■ **Task to complete**
Would you print all of the records below exactly, without skipping any?

■ **Stored data entries**
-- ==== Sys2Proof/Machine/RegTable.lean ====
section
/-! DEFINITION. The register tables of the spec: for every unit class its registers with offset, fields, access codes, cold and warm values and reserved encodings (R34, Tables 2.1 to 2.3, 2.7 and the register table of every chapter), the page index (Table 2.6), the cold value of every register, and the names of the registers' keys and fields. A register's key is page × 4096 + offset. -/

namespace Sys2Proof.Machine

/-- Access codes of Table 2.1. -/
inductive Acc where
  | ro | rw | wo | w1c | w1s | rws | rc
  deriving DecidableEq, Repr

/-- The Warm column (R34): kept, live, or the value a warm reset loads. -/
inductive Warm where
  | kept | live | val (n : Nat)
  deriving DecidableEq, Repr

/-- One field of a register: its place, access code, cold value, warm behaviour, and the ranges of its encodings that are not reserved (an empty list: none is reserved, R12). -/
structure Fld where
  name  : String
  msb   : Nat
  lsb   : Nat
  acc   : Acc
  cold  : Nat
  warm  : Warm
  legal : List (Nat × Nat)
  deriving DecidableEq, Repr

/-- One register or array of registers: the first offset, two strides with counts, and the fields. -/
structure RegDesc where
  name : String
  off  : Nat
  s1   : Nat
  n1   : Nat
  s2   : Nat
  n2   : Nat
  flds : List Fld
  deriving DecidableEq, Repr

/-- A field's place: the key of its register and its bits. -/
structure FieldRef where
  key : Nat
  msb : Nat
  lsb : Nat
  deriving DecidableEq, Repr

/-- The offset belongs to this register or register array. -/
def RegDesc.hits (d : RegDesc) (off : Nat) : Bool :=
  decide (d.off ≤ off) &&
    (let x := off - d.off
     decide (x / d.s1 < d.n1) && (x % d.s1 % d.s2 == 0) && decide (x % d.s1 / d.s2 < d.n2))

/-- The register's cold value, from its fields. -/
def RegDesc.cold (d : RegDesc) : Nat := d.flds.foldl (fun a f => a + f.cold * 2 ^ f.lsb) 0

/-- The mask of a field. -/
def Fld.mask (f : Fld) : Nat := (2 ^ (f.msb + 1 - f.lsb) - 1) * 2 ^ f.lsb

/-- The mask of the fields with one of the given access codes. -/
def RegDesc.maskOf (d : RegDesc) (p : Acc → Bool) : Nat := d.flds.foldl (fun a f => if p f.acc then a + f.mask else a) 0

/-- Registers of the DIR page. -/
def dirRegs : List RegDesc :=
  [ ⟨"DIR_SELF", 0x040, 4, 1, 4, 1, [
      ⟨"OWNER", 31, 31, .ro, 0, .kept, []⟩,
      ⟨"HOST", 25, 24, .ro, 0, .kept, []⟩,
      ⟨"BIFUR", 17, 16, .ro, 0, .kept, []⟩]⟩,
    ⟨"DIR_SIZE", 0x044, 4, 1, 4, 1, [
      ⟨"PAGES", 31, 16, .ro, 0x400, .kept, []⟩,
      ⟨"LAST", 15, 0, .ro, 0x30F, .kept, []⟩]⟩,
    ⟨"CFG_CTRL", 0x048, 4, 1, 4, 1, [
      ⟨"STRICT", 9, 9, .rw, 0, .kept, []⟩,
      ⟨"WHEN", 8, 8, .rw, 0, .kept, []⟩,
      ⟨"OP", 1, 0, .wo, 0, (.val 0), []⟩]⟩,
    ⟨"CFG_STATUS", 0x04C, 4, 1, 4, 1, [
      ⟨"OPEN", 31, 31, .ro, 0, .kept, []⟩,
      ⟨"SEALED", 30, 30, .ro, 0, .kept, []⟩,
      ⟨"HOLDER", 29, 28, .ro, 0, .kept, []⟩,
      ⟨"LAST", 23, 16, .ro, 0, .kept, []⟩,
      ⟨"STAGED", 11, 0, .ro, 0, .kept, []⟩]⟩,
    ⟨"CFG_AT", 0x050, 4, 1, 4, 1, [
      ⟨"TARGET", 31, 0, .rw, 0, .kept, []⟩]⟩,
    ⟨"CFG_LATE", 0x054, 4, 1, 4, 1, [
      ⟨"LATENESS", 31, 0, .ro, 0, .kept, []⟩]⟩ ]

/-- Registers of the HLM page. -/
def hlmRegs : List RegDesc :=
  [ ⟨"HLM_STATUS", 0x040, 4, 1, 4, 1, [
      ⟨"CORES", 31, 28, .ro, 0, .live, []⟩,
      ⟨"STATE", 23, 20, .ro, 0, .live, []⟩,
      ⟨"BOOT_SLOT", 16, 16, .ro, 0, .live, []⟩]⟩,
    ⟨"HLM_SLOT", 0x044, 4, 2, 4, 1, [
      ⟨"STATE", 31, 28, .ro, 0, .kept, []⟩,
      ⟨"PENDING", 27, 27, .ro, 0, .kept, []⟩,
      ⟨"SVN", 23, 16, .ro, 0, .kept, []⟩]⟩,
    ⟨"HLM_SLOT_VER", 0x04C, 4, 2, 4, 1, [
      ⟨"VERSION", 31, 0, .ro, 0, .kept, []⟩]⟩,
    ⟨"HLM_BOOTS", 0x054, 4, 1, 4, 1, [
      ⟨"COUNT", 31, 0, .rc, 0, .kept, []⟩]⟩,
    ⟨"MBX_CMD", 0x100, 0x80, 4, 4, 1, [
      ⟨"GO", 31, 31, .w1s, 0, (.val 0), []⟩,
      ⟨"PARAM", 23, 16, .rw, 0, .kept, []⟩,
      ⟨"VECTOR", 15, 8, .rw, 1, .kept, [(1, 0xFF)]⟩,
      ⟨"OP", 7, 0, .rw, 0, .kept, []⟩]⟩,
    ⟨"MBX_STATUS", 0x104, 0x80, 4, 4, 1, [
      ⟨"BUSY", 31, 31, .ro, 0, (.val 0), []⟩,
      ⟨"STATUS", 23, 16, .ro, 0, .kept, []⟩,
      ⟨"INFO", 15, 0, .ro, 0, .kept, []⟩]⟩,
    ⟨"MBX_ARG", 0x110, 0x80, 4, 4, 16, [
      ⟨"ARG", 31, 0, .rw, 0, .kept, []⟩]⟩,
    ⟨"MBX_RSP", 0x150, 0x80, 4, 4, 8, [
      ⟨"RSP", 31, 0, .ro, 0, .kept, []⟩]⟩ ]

■ **Solution**
-- ==== Sys2Proof/Machine/RegTable.lean ====
section
/-! DEFINITION. The register tables of the spec: for every unit class its registers with offset, fields, access codes, cold and warm values and reserved encodings (R34, Tables 2.1 to 2.3, 2.7 and the register table of every chapter), the page index (Table 2.6), the cold value of every register, and the names of the registers' keys and fields. A register's key is page × 4096 + offset. -/

namespace Sys2Proof.Machine

/-- Access codes of Table 2.1. -/
inductive Acc where
  | ro | rw | wo | w1c | w1s | rws | rc
  deriving DecidableEq, Repr

/-- The Warm column (R34): kept, live, or the value a warm reset loads. -/
inductive Warm where
  | kept | live | val (n : Nat)
  deriving DecidableEq, Repr

/-- One field of a register: its place, access code, cold value, warm behaviour, and the ranges of its encodings that are not reserved (an empty list: none is reserved, R12). -/
structure Fld where
  name  : String
  msb   : Nat
  lsb   : Nat
  acc   : Acc
  cold  : Nat
  warm  : Warm
  legal : List (Nat × Nat)
  deriving DecidableEq, Repr

/-- One register or array of registers: the first offset, two strides with counts, and the fields. -/
structure RegDesc where
  name : String
  off  : Nat
  s1   : Nat
  n1   : Nat
  s2   : Nat
  n2   : Nat
  flds : List Fld
  deriving DecidableEq, Repr

/-- A field's place: the key of its register and its bits. -/
structure FieldRef where
  key : Nat
  msb : Nat
  lsb : Nat
  deriving DecidableEq, Repr

/-- The offset belongs to this register or register array. -/
def RegDesc.hits (d : RegDesc) (off : Nat) : Bool :=
  decide (d.off ≤ off) &&
    (let x := off - d.off
     decide (x / d.s1 < d.n1) && (x % d.s1 % d.s2 == 0) && decide (x % d.s1 / d.s2 < d.n2))

/-- The register's cold value, from its fields. -/
def RegDesc.cold (d : RegDesc) : Nat := d.flds.foldl (fun a f => a + f.cold * 2 ^ f.lsb) 0

/-- The mask of a field. -/
def Fld.mask (f : Fld) : Nat := (2 ^ (f.msb + 1 - f.lsb) - 1) * 2 ^ f.lsb

/-- The mask of the fields with one of the given access codes. -/
def RegDesc.maskOf (d : RegDesc) (p : Acc → Bool) : Nat := d.flds.foldl (fun a f => if p f.acc then a + f.mask else a) 0

/-- Registers of the DIR page. -/
def dirRegs : List RegDesc :=
  [ ⟨"DIR_SELF", 0x040, 4, 1, 4, 1, [
      ⟨"OWNER", 31, 31, .ro, 0, .kept, []⟩,
      ⟨"HOST", 25, 24, .ro, 0, .kept, []⟩,
      ⟨"BIFUR", 17, 16, .ro, 0, .kept, []⟩]⟩,
    ⟨"DIR_SIZE", 0x044, 4, 1, 4, 1, [
      ⟨"PAGES", 31, 16, .ro, 0x400, .kept, []⟩,
      ⟨"LAST", 15, 0, .ro, 0x30F, .kept, []⟩]⟩,
    ⟨"CFG_CTRL", 0x048, 4, 1, 4, 1, [
      ⟨"STRICT", 9, 9, .rw, 0, .kept, []⟩,
      ⟨"WHEN", 8, 8, .rw, 0, .kept, []⟩,
      ⟨"OP", 1, 0, .wo, 0, (.val 0), []⟩]⟩,
    ⟨"CFG_STATUS", 0x04C, 4, 1, 4, 1, [
      ⟨"OPEN", 31, 31, .ro, 0, .kept, []⟩,
      ⟨"SEALED", 30, 30, .ro, 0, .kept, []⟩,
      ⟨"HOLDER", 29, 28, .ro, 0, .kept, []⟩,
      ⟨"LAST", 23, 16, .ro, 0, .kept, []⟩,
      ⟨"STAGED", 11, 0, .ro, 0, .kept, []⟩]⟩,
    ⟨"CFG_AT", 0x050, 4, 1, 4, 1, [
      ⟨"TARGET", 31, 0, .rw, 0, .kept, []⟩]⟩,
    ⟨"CFG_LATE", 0x054, 4, 1, 4, 1, [
      ⟨"LATENESS", 31, 0, .ro, 0, .kept, []⟩]⟩ ]

/-- Registers of the HLM page. -/
def hlmRegs : List RegDesc :=
  [ ⟨"HLM_STATUS", 0x040, 4, 1, 4, 1, [
      ⟨"CORES", 31, 28, .ro, 0, .live, []⟩,
      ⟨"STATE", 23, 20, .ro, 0, .live, []⟩,
      ⟨"BOOT_SLOT", 16, 16, .ro, 0, .live, []⟩]⟩,
    ⟨"HLM_SLOT", 0x044, 4, 2, 4, 1, [
      ⟨"STATE", 31, 28, .ro, 0, .kept, []⟩,
      ⟨"PENDING", 27, 27, .ro, 0, .kept, []⟩,
      ⟨"SVN", 23, 16, .ro, 0, .kept, []⟩]⟩,
    ⟨"HLM_SLOT_VER", 0x04C, 4, 2, 4, 1, [
      ⟨"VERSION", 31, 0, .ro, 0, .kept, []⟩]⟩,
    ⟨"HLM_BOOTS", 0x054, 4, 1, 4, 1, [
      ⟨"COUNT", 31, 0, .rc, 0, .kept, []⟩]⟩,
    ⟨"MBX_CMD", 0x100, 0x80, 4, 4, 1, [
      ⟨"GO", 31, 31, .w1s, 0, (.val 0), []⟩,
      ⟨"PARAM", 23, 16, .rw, 0, .kept, []⟩,
      ⟨"VECTOR", 15, 8, .rw, 1, .kept, [(1, 0xFF)]⟩,
      ⟨"OP", 7, 0, .rw, 0, .kept, []⟩]⟩,
    ⟨"MBX_STATUS", 0x104, 0x80, 4, 4, 1, [
      ⟨"BUSY", 31, 31, .ro, 0, (.val 0), []⟩,
      ⟨"STATUS", 23, 16, .ro, 0, .kept, []⟩,
      ⟨"INFO", 15, 0, .ro, 0, .kept, []⟩]⟩,
    ⟨"MBX_ARG", 0x110, 0x80, 4, 4, 16, [
      ⟨"ARG", 31, 0, .rw, 0, .kept, []⟩]⟩,
    ⟨"MBX_RSP", 0x150, 0x80, 4, 4, 8, [
      ⟨"RSP", 31, 0, .ro, 0, .kept, []⟩]⟩ ]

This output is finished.